Amanda Ziemann est chercheuse en télédétection à Laboratoire national de Los Alamos au Nouveau-Mexique. Elle a contribué cet article à 45secondes.fr’s Voix d’experts: Op-Ed & Insights.

Être capable de détecter avec précision les changements à la surface de la Terre à l’aide de l’imagerie satellite peut aider dans tout, de recherche sur le changement climatique et de l’agriculture aux schémas de migration humaine et à la non-prolifération nucléaire. Mais jusqu’à récemment, il était impossible d’intégrer de manière flexible les images de plusieurs types de capteurs – par exemple, ceux qui montrent des changements de surface (tels que la construction de nouveaux bâtiments) par rapport à ceux qui montrent des changements de matériaux (tels que l’eau sur le sable).
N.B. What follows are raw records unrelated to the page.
/-! ### failWith -/

@[simp] theorem failWith_config (e : CmdError) (s : State) : (failWith e s).config = s.config := rfl
@[simp] theorem failWith_ie (e : CmdError) (s : State) : (failWith e s).ie = s.ie := rfl
@[simp] theorem failWith_done (e : CmdError) (s : State) : (failWith e s).done = true := rfl
@[simp] theorem failWith_ovr (e : CmdError) (s : State) : (failWith e s).ovr = s.ovr := rfl
@[simp] theorem failWith_errcode (e : CmdError) (s : State) : (failWith e s).errcode = errorCode e := rfl
@[simp] theorem failWith_wSel (e : CmdError) (s : State) : (failWith e s).wSel = s.wSel := rfl
@[simp] theorem failWith_rounds (e : CmdError) (s : State) : (failWith e s).rounds = s.rounds := rfl
@[simp] theorem failWith_keylen (e : CmdError) (s : State) : (failWith e s).keylen = s.keylen := rfl
@[simp] theorem failWith_slen (e : CmdError) (s : State) : (failWith e s).slen = s.slen := rfl
@[simp] theorem failWith_llen (e : CmdError) (s : State) : (failWith e s).llen = s.llen := rfl
@[simp] theorem failWith_a (e : CmdError) (s : State) : (failWith e s).a = s.a := rfl
@[simp] theorem failWith_b (e : CmdError) (s : State) : (failWith e s).b = s.b := rfl
@[simp] theorem failWith_x (e : CmdError) (s : State) : (failWith e s).x = s.x := rfl
@[simp] theorem failWith_y (e : CmdError) (s : State) : (failWith e s).y = s.y := rfl
@[simp] theorem failWith_z (e : CmdError) (s : State) : (failWith e s).z = s.z := rfl
@[simp] theorem failWith_key (e : CmdError) (s : State) : (failWith e s).key = s.key := rfl
@[simp] theorem failWith_sArr (e : CmdError) (s : State) : (failWith e s).sArr = s.sArr := rfl
@[simp] theorem failWith_lArr (e : CmdError) (s : State) : (failWith e s).lArr = s.lArr := rfl
@[simp] theorem failWith_eng (e : CmdError) (s : State) : (failWith e s).eng = .idle := rfl
@[simp] theorem failWith_draws (e : CmdError) (s : State) : (failWith e s).draws = s.draws := rfl
@[simp] theorem failWith_agenda (e : CmdError) (s : State) : (failWith e s).agenda = s.agenda := rfl
@[simp] theorem failWith_busOut (e : CmdError) (s : State) : (failWith e s).busOut = s.busOut := rfl
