-- ==== Sys2Proof/Laws/Bus.lean ====
section
/-! SUPPORT. Said once: what a host access can do (20_memory.md R51, R53, R63 to R66), what a step can do, and which addresses
name which register. -/

namespace Sys2Proof.Machine

theorem isBusy_iff (s : State) : isBusy s = true ↔ s.eng ≠ .idle := by
  unfold isBusy; cases s.eng <;> simp

theorem isBusy_false {s : State} (h : s.eng = .idle) : isBusy s = false := by simp [isBusy, h]

theorem pendingDest_idle {s : State} (h : s.eng = .idle) (r : Reg) : pendingDest s r = false := by simp [pendingDest, h]

theorem wf_iff (c : Config) (a : Access) : a.wf c = true ↔
    a.inAperture c = true ∧ a.size = .four ∧ (a.addr - c.base) % 4 = 0 := by
  simp [Access.wf, Access.sizeLegal, Access.aligned, and_assoc]

theorem inAperture_iff (c : Config) (a : Access) : a.inAperture c = true ↔ c.base ≤ a.addr ∧ a.addr < c.base + 0x4000 := by
  rw [Access.inAperture, Bool.and_eq_true, decide_eq_true_eq, decide_eq_true_eq]; rfl

/-- What one host access can do. -/
theorem hostTurn_cases (a : Access) (s : State) :
    (a.inAperture s.config = false ∧ hostTurn a s = .next s) ∨
    (a.inAperture s.config = true ∧ a.wf s.config = false ∧ hostTurn a s = .fault .busError) ∨
    (a.wf s.config = true ∧ a.kind = .read ∧ pendingDest s (regAt (a.addr - s.config.base)) = true ∧
      hostTurn a s = .next { s with draws := s.draws + 1, busOut := some (.readOkay (Config.freeRead s.draws)) }) ∨
    (a.wf s.config = true ∧ a.kind = .read ∧ pendingDest s (regAt (a.addr - s.config.base)) = false ∧
      hostTurn a s = .next { s with busOut := some (.readOkay (readReg s (regAt (a.addr - s.config.base)))) }) ∨
    (∃ d, a.wf s.config = true ∧ a.kind = .write d ∧ locked (regAt (a.addr - s.config.base)) = true ∧ isBusy s = true ∧
      hostTurn a s = .next { s with ovr := true, busOut := some .writeOkay }) ∨
    (∃ d, a.wf s.config = true ∧ a.kind = .write d ∧ (locked (regAt (a.addr - s.config.base)) && isBusy s) = false ∧
      hostTurn a s = .next { writeReg s (regAt (a.addr - s.config.base)) d with busOut := some .writeOkay }) := by
  by_cases h1 : a.inAperture s.config = true
  · by_cases h2 : (a.sizeLegal && a.aligned s.config) = true
    · have hwf : a.wf s.config = true := by
        rw [Bool.and_eq_true] at h2; simp [Access.wf, h1, h2.1, h2.2]
      cases hk : a.kind with
      | read =>
        by_cases hp : pendingDest s (regAt (a.addr - s.config.base)) = true
        · exact .inr (.inr (.inl ⟨hwf, rfl, hp, by simp only [hostTurn, busAccess, h1, h2, hk, hostRead, hp, if_true]⟩))
        · rw [Bool.not_eq_true] at hp
          exact .inr (.inr (.inr (.inl ⟨hwf, rfl, hp, by simp [hostTurn, busAccess, h1, h2, hk, hostRead, hp]⟩)))
      | write d =>
        by_cases hl : (locked (regAt (a.addr - s.config.base)) && isBusy s) = true
        · have := hl
          rw [Bool.and_eq_true] at this
          exact .inr (.inr (.inr (.inr (.inl ⟨d, hwf, rfl, this.1, this.2, by
            simp only [hostTurn, busAccess, h1, h2, hk, hostWrite, hl, if_true, overrun]⟩))))
        · rw [Bool.not_eq_true] at hl
          exact .inr (.inr (.inr (.inr (.inr ⟨d, hwf, rfl, hl, by
            simp only [hostTurn, busAccess, h1, h2, hk, hostWrite, hl, if_true, Bool.false_eq_true, if_false]⟩))))
    · rw [Bool.not_eq_true] at h2
      refine .inr (.inl ⟨h1, ?_, by simp only [hostTurn, busAccess, h1, h2, if_true, Bool.false_eq_true, if_false]⟩)
      rw [← h2]; simp [Access.wf, h1]
  · rw [Bool.not_eq_true] at h1
    exact .inl ⟨h1, by simp [hostTurn, busAccess, h1]⟩

/-- A step is one turn: the engine's when no turn is left, else the first of the agenda. -/
theorem step_nil {s : State} (h : s.agenda = []) : step s = engineTurn s := by simp [step, h, runTurn]

theorem step_cons {s : State} {u : Turn} {rest : List Turn} (h : s.agenda = u :: rest) :
    step s = runTurn u { s with agenda := rest } := by simp [step, h]

/-- The host's runs, one step at a time. -/
theorem run_next (M : Host.Core) (k : Nat) (s t : M.State) (h : M.step s = .next t) : M.run (k + 1) s = M.run k t := by
  simp only [Host.Core.run, h]

/-- A performed write's effect on the fields no write but a reset touches, and on ENG. -/
theorem writeReg_cases (s : State) (r : Reg) (d : BusWord) :
    (r = .ctrl ∧ d.getLsbD 1 = true ∧ writeReg s r d = resetBlock s) ∨
    (r = .ctrl ∧ d.getLsbD 1 = false ∧ writeReg s r d = { s with ie := d.getLsbD 0 }) ∨
    (r = .status ∧ writeReg s r d = writeStatus s d) ∨
    (r = .cmd ∧ writeReg s r d = accept (CommandWord.ofWord d) s) ∨
    (locked r = true ∧ r ≠ .cmd ∧ writeReg s r d = { s with
      wSel := (writeReg s r d).wSel, rounds := (writeReg s r d).rounds, keylen := (writeReg s r d).keylen
      slen := (writeReg s r d).slen, a := (writeReg s r d).a, b := (writeReg s r d).b, x := (writeReg s r d).x
      y := (writeReg s r d).y, key := (writeReg s r d).key, sArr := (writeReg s r d).sArr }) ∨
    (locked r = false ∧ r ≠ .ctrl ∧ r ≠ .status ∧ writeReg s r d = s) := by
  cases r with
  | ctrl =>
    by_cases h : d.getLsbD 1 = true
    · exact .inl ⟨rfl, h, by simp [writeReg, writeCtrl, h]⟩
    · rw [Bool.not_eq_true] at h
      exact .inr (.inl ⟨rfl, h, by simp only [writeReg, writeCtrl, h, Bool.false_eq_true, if_false]⟩)
  | status => exact .inr (.inr (.inl ⟨rfl, rfl⟩))
  | cmd => exact .inr (.inr (.inr (.inl ⟨rfl, rfl⟩)))
  | cfg => exact .inr (.inr (.inr (.inr (.inl ⟨rfl, by simp, by simp only [writeReg]⟩))))
  | keylen => exact .inr (.inr (.inr (.inr (.inl ⟨rfl, by simp, by simp only [writeReg]⟩))))
  | slen => exact .inr (.inr (.inr (.inr (.inl ⟨rfl, by simp, by simp only [writeReg]⟩))))
  | key k => exact .inr (.inr (.inr (.inr (.inl ⟨rfl, by simp, by simp only [writeReg]⟩))))
  | sSlot i l => exact .inr (.inr (.inr (.inr (.inl ⟨rfl, by simp, by simp only [writeReg, writeSlotS]⟩))))
  | lane r l =>
    cases r with
    | a => exact .inr (.inr (.inr (.inr (.inl ⟨rfl, by simp, by simp only [writeReg, writeLane]⟩))))
    | b => exact .inr (.inr (.inr (.inr (.inl ⟨rfl, by simp, by simp only [writeReg, writeLane]⟩))))
    | x => exact .inr (.inr (.inr (.inr (.inl ⟨rfl, by simp, by simp only [writeReg, writeLane]⟩))))
    | y => exact .inr (.inr (.inr (.inr (.inl ⟨rfl, by simp, by simp only [writeReg, writeLane]⟩))))
    | z => exact .inr (.inr (.inr (.inr (.inr ⟨rfl, by simp, by simp, rfl⟩))))
  | id => exact .inr (.inr (.inr (.inr (.inr ⟨rfl, by simp, by simp, rfl⟩))))
  | cap => exact .inr (.inr (.inr (.inr (.inr ⟨rfl, by simp, by simp, rfl⟩))))
  | llen => exact .inr (.inr (.inr (.inr (.inr ⟨rfl, by simp, by simp, rfl⟩))))
  | lSlot j l => exact .inr (.inr (.inr (.inr (.inr ⟨rfl, by simp, by simp, rfl⟩))))
  | reserved => exact .inr (.inr (.inr (.inr (.inr ⟨rfl, by simp, by simp, rfl⟩))))

/-! ### The register map, read backwards (20_memory.md R55) -/

/-- The aperture's ranges above the control registers. -/
theorem regAt_windows (off : Nat) (h0 : 0x40 ≤ off) :
    (off < 0x50 ∧ regAt off = .lane .a (Fin.ofNat 4 (off / 4))) ∨
    (0x50 ≤ off ∧ off < 0x60 ∧ regAt off = .lane .b (Fin.ofNat 4 (off / 4))) ∨
    (0x60 ≤ off ∧ off < 0x70 ∧ regAt off = .lane .x (Fin.ofNat 4 (off / 4))) ∨
    (0x70 ≤ off ∧ off < 0x80 ∧ regAt off = .lane .y (Fin.ofNat 4 (off / 4))) ∨
    (0x80 ≤ off ∧ off < 0x90 ∧ regAt off = .lane .z (Fin.ofNat 4 (off / 4))) ∨
    (0x90 ≤ off ∧ off < 0x100 ∧ regAt off = .reserved) ∨
    (0x100 ≤ off ∧ off < 0x200 ∧ regAt off = .key (Fin.ofNat 64 ((off - 0x100) / 4))) ∨
    (0x200 ≤ off ∧ off < 0x1000 ∧ regAt off = .reserved) ∨
    (0x1000 ≤ off ∧ off < 0x2000 ∧ regAt off = .lSlot (Fin.ofNat 256 ((off - 0x1000) / 16)) (Fin.ofNat 4 (off / 4))) ∨
    (0x2000 ≤ off ∧ off < 0x4000 ∧ regAt off = .sSlot (Fin.ofNat 512 ((off - 0x2000) / 16)) (Fin.ofNat 4 (off / 4))) ∨
    (0x4000 ≤ off ∧ regAt off = .reserved) := by
  have h1 : ¬ off < 0x40 := by omega
  rcases Nat.lt_or_ge off 0x50 with h2 | h2
  · exact .inl ⟨h2, by simp only [regAt, h1, h2, if_true, if_false]⟩
  refine .inr ?_
  rcases Nat.lt_or_ge off 0x60 with h3 | h3
  · exact .inl ⟨h2, h3, by simp only [regAt, h1, Nat.not_lt.mpr h2, h3, if_true, if_false]⟩
  refine .inr ?_
  rcases Nat.lt_or_ge off 0x70 with h4 | h4
  · exact .inl ⟨h3, h4, by simp only [regAt, h1, Nat.not_lt.mpr h2, Nat.not_lt.mpr h3, h4, if_true, if_false]⟩
  refine .inr ?_
  rcases Nat.lt_or_ge off 0x80 with h5 | h5
  · exact .inl ⟨h4, h5, by
      simp only [regAt, h1, Nat.not_lt.mpr h2, Nat.not_lt.mpr h3, Nat.not_lt.mpr h4, h5, if_true, if_false]⟩
  refine .inr ?_
  have n2 := Nat.not_lt.mpr h2
  have n3 := Nat.not_lt.mpr h3
  have n4 := Nat.not_lt.mpr h4
  have n5 := Nat.not_lt.mpr h5
  rcases Nat.lt_or_ge off 0x90 with h6 | h6
  · exact .inl ⟨h5, h6, by simp only [regAt, h1, n2, n3, n4, n5, h6, if_true, if_false]⟩
  refine .inr ?_
  have n6 := Nat.not_lt.mpr h6
  rcases Nat.lt_or_ge off 0x100 with h7 | h7
  · exact .inl ⟨h6, h7, by simp only [regAt, h1, n2, n3, n4, n5, n6, h7, if_true, if_false]⟩
  refine .inr ?_
  have n7 := Nat.not_lt.mpr h7
  rcases Nat.lt_or_ge off 0x200 with h8 | h8
  · exact .inl ⟨h7, h8, by simp only [regAt, h1, n2, n3, n4, n5, n6, n7, h8, if_true, if_false]⟩
  refine .inr ?_
  have n8 := Nat.not_lt.mpr h8
  rcases Nat.lt_or_ge off 0x1000 with h9 | h9
  · exact .inl ⟨h8, h9, by simp only [regAt, h1, n2, n3, n4, n5, n6, n7, n8, h9, if_true, if_false]⟩
  refine .inr ?_
  have n9 := Nat.not_lt.mpr h9
  rcases Nat.lt_or_ge off 0x2000 with h10 | h10
  · exact .inl ⟨h9, h10, by simp only [regAt, h1, n2, n3, n4, n5, n6, n7, n8, n9, h10, if_true, if_false]⟩
  refine .inr ?_
  have n10 := Nat.not_lt.mpr h10
  rcases Nat.lt_or_ge off 0x4000 with h11 | h11
  · exact .inl ⟨h10, h11, by simp only [regAt, h1, n2, n3, n4, n5, n6, n7, n8, n9, n10, h11, if_true, if_false]⟩
  · exact .inr ⟨h11, by simp only [regAt, h1, n2, n3, n4, n5, n6, n7, n8, n9, n10, Nat.not_lt.mpr h11, if_false]⟩

/-- Which offset names a control register. -/
theorem regAt_control (off : Nat) :
    (regAt off = .id ↔ off = 0x00) ∧ (regAt off = .cap ↔ off = 0x04) ∧ (regAt off = .ctrl ↔ off = 0x08) ∧
    (regAt off = .status ↔ off = 0x0C) ∧ (regAt off = .cmd ↔ off = 0x10) ∧ (regAt off = .cfg ↔ off = 0x14) ∧
    (regAt off = .keylen ↔ off = 0x18) ∧ (regAt off = .slen ↔ off = 0x1C) ∧ (regAt off = .llen ↔ off = 0x20) := by
  by_cases h0 : off < 0x40
  · have all : ∀ o : Fin 64, (regAt o = .id ↔ o.val = 0x00) ∧ (regAt o = .cap ↔ o.val = 0x04) ∧
        (regAt o = .ctrl ↔ o.val = 0x08) ∧ (regAt o = .status ↔ o.val = 0x0C) ∧ (regAt o = .cmd ↔ o.val = 0x10) ∧
        (regAt o = .cfg ↔ o.val = 0x14) ∧ (regAt o = .keylen ↔ o.val = 0x18) ∧ (regAt o = .slen ↔ o.val = 0x1C) ∧
        (regAt o = .llen ↔ o.val = 0x20) := by decide
    exact all ⟨off, h0⟩
  · have n : ∀ m < 0x40, off ≠ m := fun m hm => by omega
    rcases regAt_windows off (by omega) with ⟨-, h⟩ | ⟨-, -, h⟩ | ⟨-, -, h⟩ | ⟨-, -, h⟩ | ⟨-, -, h⟩ | ⟨-, -, h⟩ | ⟨-, -, h⟩ |
      ⟨-, -, h⟩ | ⟨-, -, h⟩ | ⟨-, -, h⟩ | ⟨-, h⟩ <;> simp [h, n]

end Sys2Proof.Machine
end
Maintenant, avec une nouvelle capacité algorithmique, nous pouvons – et ce faisant, nous obtenons une image plus fréquente et plus complète de ce qui se passe sur le terrain.

Au laboratoire national de Los Alamos, nous avons développé une approche mathématique flexible pour identifier les changements dans Satellite des paires d’images collectées à partir de différentes modalités de satellite ou de types de capteurs utilisant différentes technologies de détection, permettant une analyse plus rapide et plus complète. Il est facile de supposer que toutes les images satellite sont identiques et, par conséquent, de les comparer est simple. Mais la réalité est bien différente. Des centaines de capteurs d’imagerie différents sont actuellement en orbite autour de la Terre, et presque tous prennent des photos du sol d’une manière différente des autres.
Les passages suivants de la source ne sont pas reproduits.